Required work =>
Which lines belong in the answer? Exactly those from the line containing "4 => (460800, 1)" through the last line of the records below, repeated as written.

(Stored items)
——
/-- The resources of a stream with its shares, and the hops of its route (R302, R303). -/
def streamUses (s : State) (u : Issue) (d : DescImage) : List Use × Nat :=
  let near := if converts d then (nearBytes d, unitBytes d) else (1, 1)
  let slot := if d.out then 2 else 1
  let ring : List Use := if d.nearKind = 0 then [{ code := slot, unit := 0, num := near.1, den := near.2 }]
    else if d.farKind = 1 ∨ (d.farKind = 3 ∧ !d.out) then [{ code := slot, unit := 0, num := 1, den := 1 }] else []
  let links := fun (there : Nat) => pathLinks s d.out u.site there
  let linkUse := fun (l : Nat) => ({ code := 4, unit := l, num := 1, den := 1 } : Use)
  if d.farKind = 0 then
    let pages := walkPages d
    let ptes := pages.filterMap (fun p => (ctxAt s u.ctx).bind (fun x => tFind x.pt p))
    let stackList := (List.range 144).filter (fun k => ptes.any (fun e => !e.fabric && e.place = k))
    let ports := (List.range 4).filter (fun k => ptes.any (fun e => e.fabric && pagePort s e = k))
    let su := stackList.map (fun k => ({ code := 3, unit := k, num := (ptes.filter (fun e => !e.fabric && e.place = k)).length, den := pages.length } : Use))
    let pu := ports.map (fun k => ({ code := 5, unit := k, num := (ptes.filter (fun e => e.fabric && pagePort s e = k)).length, den := pages.length } : Use))
    let routes := (stackList.filter (fun k => k / 2 ≠ u.site)).map (fun k => links (k / 2)) ++ ports.map (fun k => links (72 + k))
    (ring ++ su ++ (routes.flatten.eraseDups).map linkUse ++ pu, routes.foldl (fun n r => max n r.length) 0)
  else if d.farKind = 2 then
    let r := links ((siteOf s (peerCore d)).getD 0)
    (ring ++ r.map linkUse ++ [{ code := 6, unit := peerCore d, num := 1, den := 1 }], r.length)
  else (ring, 0)

/-- A quota of an arbiter as a capacity: Q · 4,096 B per lock window, in MB/s as a fraction (R302, R361). -/
def quotaRate (s : State) (r p n : Nat) : Nat × Nat :=
  (fld s r p ⟨0x400 + 16 * n, 31, 16⟩ * 4096 * 1800, max 16 (fld s r p ⟨0x040, 15, 0⟩))

/-- The capacity of a resource in MB/s, as a fraction, under a slot map of this core (R302, R315, R417). -/
def capacity (s : State) (u : Issue) (map : Nat) (x : Use) : Nat × Nat :=
  match x.code with
  | 1 => (slotsHeld map 1 * 14745600, 1)
  | 2 => (slotsHeld map 2 * 14745600, 1)
  | 3 =>
    let q := quotaRate s (x.unit / 2) (0x09 + x.unit % 2) 1
    if q.1 = 0 ∨ 2457600 * q.2 ≤ q.1 then (2457600, 1) else q
  | 4 => (460800, 1)
  | 5 => if fld s (72 + x.unit) 0x20 ⟨0x064, 6, 6⟩ = 1 ∧ fld s (72 + x.unit) 0x20 ⟨0x064, 5, 0⟩ = u.ctx then quotaRate s (72 + x.unit) 0x21 1
         else (0, 1)
  | _ => (slotsHeld (regWord s ((siteOf s x.unit).getD 0) 0x17 0x044).toNat 4 * 14745600, 1)

/-- The streams the tests count: those admitted on the core but this one, and this one with k buffers. -/
def testedStreams (s : State) (u : Issue) (desc : Nat) (d : DescImage) (k : Nat) : List (Bool × DescImage) :=
  ((coreAt s u.site).descs.filterMap (fun x => if x.1 ≠ desc ∧ x.2.state = 2 ∧ !x.2.revoked then x.2.image.map (fun i => (false, i)) else none)) ++
    [(true, { d with bufCount := k })]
——
Output below =>
  | 4 => (460800, 1)
  | 5 => if fld s (72 + x.unit) 0x20 ⟨0x064, 6, 6⟩ = 1 ∧ fld s (72 + x.unit) 0x20 ⟨0x064, 5, 0⟩ = u.ctx then quotaRate s (72 + x.unit) 0x21 1
         else (0, 1)
  | _ => (slotsHeld (regWord s ((siteOf s x.unit).getD 0) 0x17 0x044).toNat 4 * 14745600, 1)

/-- The streams the tests count: those admitted on the core but this one, and this one with k buffers. -/
def testedStreams (s : State) (u : Issue) (desc : Nat) (d : DescImage) (k : Nat) : List (Bool × DescImage) :=
  ((coreAt s u.site).descs.filterMap (fun x => if x.1 ≠ desc ∧ x.2.state = 2 ∧ !x.2.revoked then x.2.image.map (fun i => (false, i)) else none)) ++
    [(true, { d with bufCount := k })]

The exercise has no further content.